# Lakeland Speedway 2010



## ScottH (Nov 24, 2005)

Racing this Saturday Night after the club meeting for Capitol City R/C Club.

Look for us to be back at the track by 4 at the latest.

So if you have a BRP and want to go fast and turn left, come join us!

Hey Tucasloosa Gang, you guys up for some racing on the wood?


----------



## spider004 (Mar 15, 2004)

Got to work this weekend or would make it over. Got to get my other slot motor Nastrucks running so we can make trip over there. All we will have to do is change tires from the class we are running. 


James


----------



## ScottH (Nov 24, 2005)

Great time last night!

It was a light turnout with Jerry, myself, Wayne, Mike and Ronnie. Mike had to leave early due to an issue with a sink at home.

The track was quick last night with Jerry and me turning in some very low 2.4 second laps. We would have never thought that we would get that fast on the track when we first started. I can remember hitting 3.0 second laps and thinking that was just flying!

I think it racing is going to make the switch back to Thursday nights here very soon. So you guys in T-town get them ready and come over for some Lakeland Speedway action!


----------



## spider004 (Mar 15, 2004)

Thursday night pretty much takes us out. Maybe we can get together on a Saturday when y'all not running 1/4 scale. 

James


----------



## ScottH (Nov 24, 2005)

I did not think you guys were any further from Jerry than I am. Takes me 45 minutes to get home from his place.

Are you guys further than that?


----------



## spider004 (Mar 15, 2004)

Work out of town during week. But it only takes 45 min.


----------



## RCRacer00 (Oct 30, 2002)

ScottH said:


> Great time last night!
> 
> 
> 
> The track was quick last night with Jerry and me turning in some very low 2.4 second laps. We would have never thought that we would get that fast on the track when we first started. I can remember hitting 3.0 second laps and thinking that was just flying!


What size is your track? What runline? I'm interested, we have a 35'x18' oval with about a 50' runline. And We're hitting 2.9-3.0's with Stock BRP. Running on Ozite. We've only been running a few weeks.


----------



## ScottH (Nov 24, 2005)

Our track is 41' +/- in the groove. It is a plywood surface and we only are running 4-AA's!!

Check out our track:


----------



## Mike Clark (Apr 28, 2007)

Well racing finally resumed last night at Lakeland Speedway. Tim Smith graced us with his presents last night and since he moved just 15 minutes away here's hoping we will see him at more races. Tim is the owner of coyote Racing and it's team leader. Tim produces Coyote Nitro 1/10 oval pan racing cars. If you are burnt out on battery wars check em out on the GASCAR thread Fast very Fast.
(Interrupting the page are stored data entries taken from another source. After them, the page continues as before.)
-- ==== Sys2Proof/Machine/Core.lean ====
section
/-! DEFINITION. The machine as the host reads it. -/

def Sys2Proof.core : Host.Core := {
  State := Sys2Proof.Machine.State, Fault := Sys2Proof.Machine.Fault,
  Refusal := Sys2Proof.Machine.Refusal, step := Sys2Proof.Machine.step, reset := Sys2Proof.Machine.State.reset }
end

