/-- VERIFY with one answer: the code is compared whole; the next counter is asked for, or the command ends with MATCH. A match
does not stop the window (45_verify.md R196). -/
def Obligations.VerifyComparesOneCodeAndGoesOn : Prop :=
  ∀ (s : State) (d : List Byte), s.resp = some (.ok d) → d.length = 20 ∨ d.length = 32 ∨ d.length = 64 →
    ∃ t, exec .verify s = .next t ∧ t.resp = none ∧
      t.hit = (s.hit || decide (codeOf d s.digits.toNat = s.input)) ∧
      (s.i + 1 < s.n → t.phase = .waiting (.command .verify) ∧ t.i = s.i + 1 ∧ t.matched = s.matched ∧
        t.pending = some (requestFor s (s.start + s.i + 1)) ∧
        t.portLog = requestFor s (s.start + s.i + 1) :: s.portLog) ∧
      (s.n ≤ s.i + 1 → EndedOk t ∧ t.matched = t.hit ∧ t.portLog = s.portLog)

/-- 43_hotp.md R173: a code has exactly DIGITS characters, all of them digits. -/
def Obligations.CodesHaveFixedWidth : Prop :=
  ∀ (i : Instr) (s t : State), i = .trunc ∨ i = .hotp ∨ i = .totp → exec i s = .next t → EndedOk t →
    t.olen = t.digits ∧ ∀ k, k < t.olen.toNat → 0x30 ≤ (t.obufByte k).toNat ∧ (t.obufByte k).toNat ≤ 0x39

/-- 43_hotp.md R174: the ranges of RTRUNC and RMOD. -/
def Obligations.CodeRegistersStayInRange : Prop :=
  (∀ (i : Instr) (s t : State), i = .trunc ∨ i = .hotp ∨ i = .totp → exec i s = .next t → EndedOk t →
    t.rtrunc.toNat < 2 ^ 31 ∧ t.rmod.toNat < 10 ^ t.digits.toNat ∧
    (t.digits.toNat = 10 → t.rmod.toNat = t.rtrunc.toNat)) ∧
  2 ^ 31 - 1 < 10 ^ 10

/-! ### Whole commands -/

/-- The agents of one request: its answer, then the engine. -/
def answerAndGoOn (k : Nat) : List Event := [.answer k, .engine]

/-- A whole HOTP (43_hotp.md sections 1 and 2): the CMD write, the request, its answer, the code. -/
def Obligations.HotpRunsFromCmdWriteToCode : Prop :=
  ∀ (s : State) (d : List Byte), s.busy = false → s.pending = none → s.resp = none →
    s.schedule =
      .host (.write (s.cfg.base + 0x00C) .word 0x00000006) :: .engine :: answerAndGoOn s.portLog.length →
    1 ≤ s.digits.toNat → s.digits.toNat ≤ 10 →
    hmacOf s.cfg (requestFor s s.ctr.val) = .ok d → d.length = 20 ∨ d.length = 32 ∨ d.length = 64 →
    ∃ t, Host.Core.run Sys2Proof.core 4 s = .next t ∧ EndedOk t ∧ t.schedule = [] ∧ LeavesCode d s t ∧
      t.rctr.val = s.ctr.val ∧ t.portLog = requestFor s s.ctr.val :: s.portLog ∧ SameOperands s t ∧ t.ovr = s.ovr

/-- 43_hotp.md R175: two HOTP commands of one machine with the same KEYH, CTR and DIGITS that both succeed. -/
def Obligations.HotpIsDeterministic : Prop :=
  ∀ s s' t t' : State, AtStart .hotp s → AtStart .hotp s' →
    s.schedule = .engine :: answerAndGoOn s.portLog.length →
    s'.schedule = .engine :: answerAndGoOn s'.portLog.length →
    s'.cfg = s.cfg → s'.keyh = s.keyh → s'.ctr = s.ctr → s'.digits = s.digits →
    Host.Core.run Sys2Proof.core 3 s = .next t → Host.Core.run Sys2Proof.core 3 s' = .next t' →
    EndedOk t → EndedOk t' →
    t'.rtrunc = t.rtrunc ∧ t'.rmod = t.rmod ∧ t'.olen = t.olen ∧
    ∀ k, k < t.olen.toNat → t'.obufByte k = t.obufByte k

/-- 44_totp.md R187: a successful TOTP against TSTEP, BDELAY and HOTP at the same sample. -/
def Obligations.TotpIsTstepThenHotp : Prop :=
  ∀ s t : State, AtStart .totp s → s.schedule = .engine :: answerAndGoOn s.portLog.length →
    Host.Core.run Sys2Proof.core 3 s = .next t → EndedOk t →
    ∃ ts tb th, exec .tstep s = .next ts ∧ exec .bdelay s = .next tb ∧
      Host.Core.run Sys2Proof.core 3 { s with phase := .running (.command .hotp), ctr := ts.rctr } = .next th ∧
      EndedOk ts ∧ EndedOk tb ∧ EndedOk th ∧
      t.rtime = ts.rtime ∧ t.rctr = ts.rctr ∧ t.rdly = tb.rdly ∧ t.rtrunc = th.rtrunc ∧ t.rmod = th.rmod ∧
      t.olen = th.olen ∧ ∀ k, t.obufByte k = th.obufByte k

/-- 45_verify.md R199 and R200: a whole VERIFY whose requests are all answered with digests. All n requests are issued, in
ascending counter order, each after the previous answer; MATCH is whether some code of the window is the candidate. -/
def Obligations.VerifyChecksTheWholeWindow : Prop :=
  ∀ (s : State) (ds : Nat → List Byte), AtStart .verify s →
    s.ilen.toNat ≤ s.cfg.bufBytes → 1 ≤ s.digits.toNat → s.digits.toNat ≤ 10 → s.interval ≠ 0 →
    s.bwd.toNat ≤ s.sampleStep →
    (∀ j, j < s.fwd.toNat + s.bwd.toNat + 1 →
      hmacOf s.cfg (requestFor s (s.sampleStep - s.bwd.toNat + j)) = .ok (ds j) ∧
      ((ds j).length = 20 ∨ (ds j).length = 32 ∨ (ds j).length = 64)) →
    s.schedule = .engine ::
      (List.range (s.fwd.toNat + s.bwd.toNat + 1)).flatMap (fun j => answerAndGoOn (s.portLog.length + j)) →
    ∃ t, Host.Core.run Sys2Proof.core (2 * (s.fwd.toNat + s.bwd.toNat + 1) + 1) s = .next t ∧ EndedOk t ∧
      t.schedule = [] ∧
      (t.matched = true ↔
        ∃ j, j < s.fwd.toNat + s.bwd.toNat + 1 ∧ codeOf (ds j) s.digits.toNat = s.input) ∧
      t.portLog =
        ((List.range (s.fwd.toNat + s.bwd.toNat + 1)).map
          (fun j => requestFor s (s.sampleStep - s.bwd.toNat + j))).reverse ++ s.portLog ∧
      t.olen = s.olen ∧ t.obuf = s.obuf ∧ t.rtrunc = s.rtrunc ∧ t.rmod = s.rmod ∧ t.rdly = s.rdly

/-- 60_exceptions.md section 5: with no answer, any number of engine steps leaves the command waiting as it is. -/
def Obligations.UnansweredCommandsWaitForever : Prop :=
  ∀ (s : State) (op : Op) (k : Nat), s.phase = .waiting op → s.schedule = List.replicate k .engine →
    Host.Core.run Sys2Proof.core k s = .next { s with schedule := [] }

/-! ### Frames of the commands -/

/-- No command writes an operand register, CTRL, OVR, an IBUF byte or anything of the run around it; ERRINFO and MATCH change
only by an error or, for MATCH, by VERIFY. -/
def Obligations.CommandsKeepOperandsAndControl : Prop :=
  ∀ (i : Instr) (s t : State), exec i s = .next t →
    SameOperands s t ∧ SameControl s t ∧ SameIbuf s t ∧ SameRest s t ∧
    (t.errcode = .none → t.errinfo = s.errinfo ∧ (i ≠ .verify → t.matched = s.matched))

/-- The commands that store nothing: every OBUF byte reads as before; the registers outside their rows of
30_encoding.md section 1 keep their values. -/
def Obligations.NopBdelayVerifyFrame : Prop :=
  ∀ (i : Instr) (s t : State), i = .nop ∨ i = .bdelay ∨ i = .verify → s.errcode = .none → exec i s = .next t →
    SameObufFrom 0 s t ∧ t.rtrunc = s.rtrunc ∧ t.rmod = s.rmod ∧
    (t.errcode = .none → t.olen = s.olen) ∧
    (i = .nop → t.rtime = s.rtime) ∧ (i ≠ .verify → t.rctr = s.rctr) ∧ (i ≠ .bdelay → t.rdly = s.rdly)

/-- The commands that store to OBUF: the bytes stored are those from index 0 to the OLEN they leave, and none where they do not
end successfully; the registers outside their rows of 30_encoding.md section 1 keep their values. -/
def Obligations.ObufCommandsFrame : Prop :=
  ∀ (i : Instr) (s t : State),
    i = .b32enc ∨ i = .b32dec ∨ i = .tstep ∨ i = .trunc ∨ i = .hotp ∨ i = .totp →
    s.cfg.wellFormed = true → s.errcode = .none → exec i s = .next t →
    (t.phase = .idle ∧ t.errcode = .none → SameObufFrom t.olen.toNat s t) ∧
    (¬ (t.phase = .idle ∧ t.errcode = .none) → SameObufFrom 0 s t) ∧
    (i ≠ .tstep ∧ i ≠ .totp → t.rtime = s.rtime) ∧
    (i ≠ .tstep ∧ i ≠ .hotp ∧ i ≠ .totp → t.rctr = s.rctr) ∧
    (i ≠ .totp → t.rdly = s.rdly) ∧
    (i = .b32enc ∨ i = .b32dec ∨ i = .tstep → t.rtrunc = s.rtrunc ∧ t.rmod = s.rmod)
Andrew Simmons made a guest appearence as well and drove one of Jerry's cars for a few rounds. He may wind up being the only sponsored BRP 1/18 scale racer down south. Jerry's Motorsports has a very catchy name. 

Wayne fought motor problems most of the night and finally found a good motor stuffed away in Jerry's box of goodies. I fought tired batterys most of the night. Well it's either that or I am draging my chassis somehow. Oh well I hopefully will get my car straightened out by next race.

Mike
See ya next Thursday night.


----------



## Mike Clark (Apr 28, 2007)

*Lakeland Speedway 2011*

Hey! Back to the TOP!
Well lets dust her off and get ready to race the fastest bull ring in the South.
Yep 1/4 scale racing is over and it's time to dust off those BRP cars and get back to racing.:thumbsup:

Hopefull we can get the track cleaned off and start back racing.

Mike Clark


----------



## bigun624 (May 11, 2005)

Looking to build a track whats the length and width of your track? Dont have alot of room.


----------



## ScottH (Nov 24, 2005)

This track is all plywood with paint. The paint has a little sand mixed in for bite, but does not really need it.

the groove is about 41' and I believe it is 12'x32'.

You can see some vids of the racing on youtube, just search for Bama BRP.


----------



## Mike Clark (Apr 28, 2007)

*Hear we Go!*

Looks like a Test & Tune for Sunday anybody ready?:thumbsup:


----------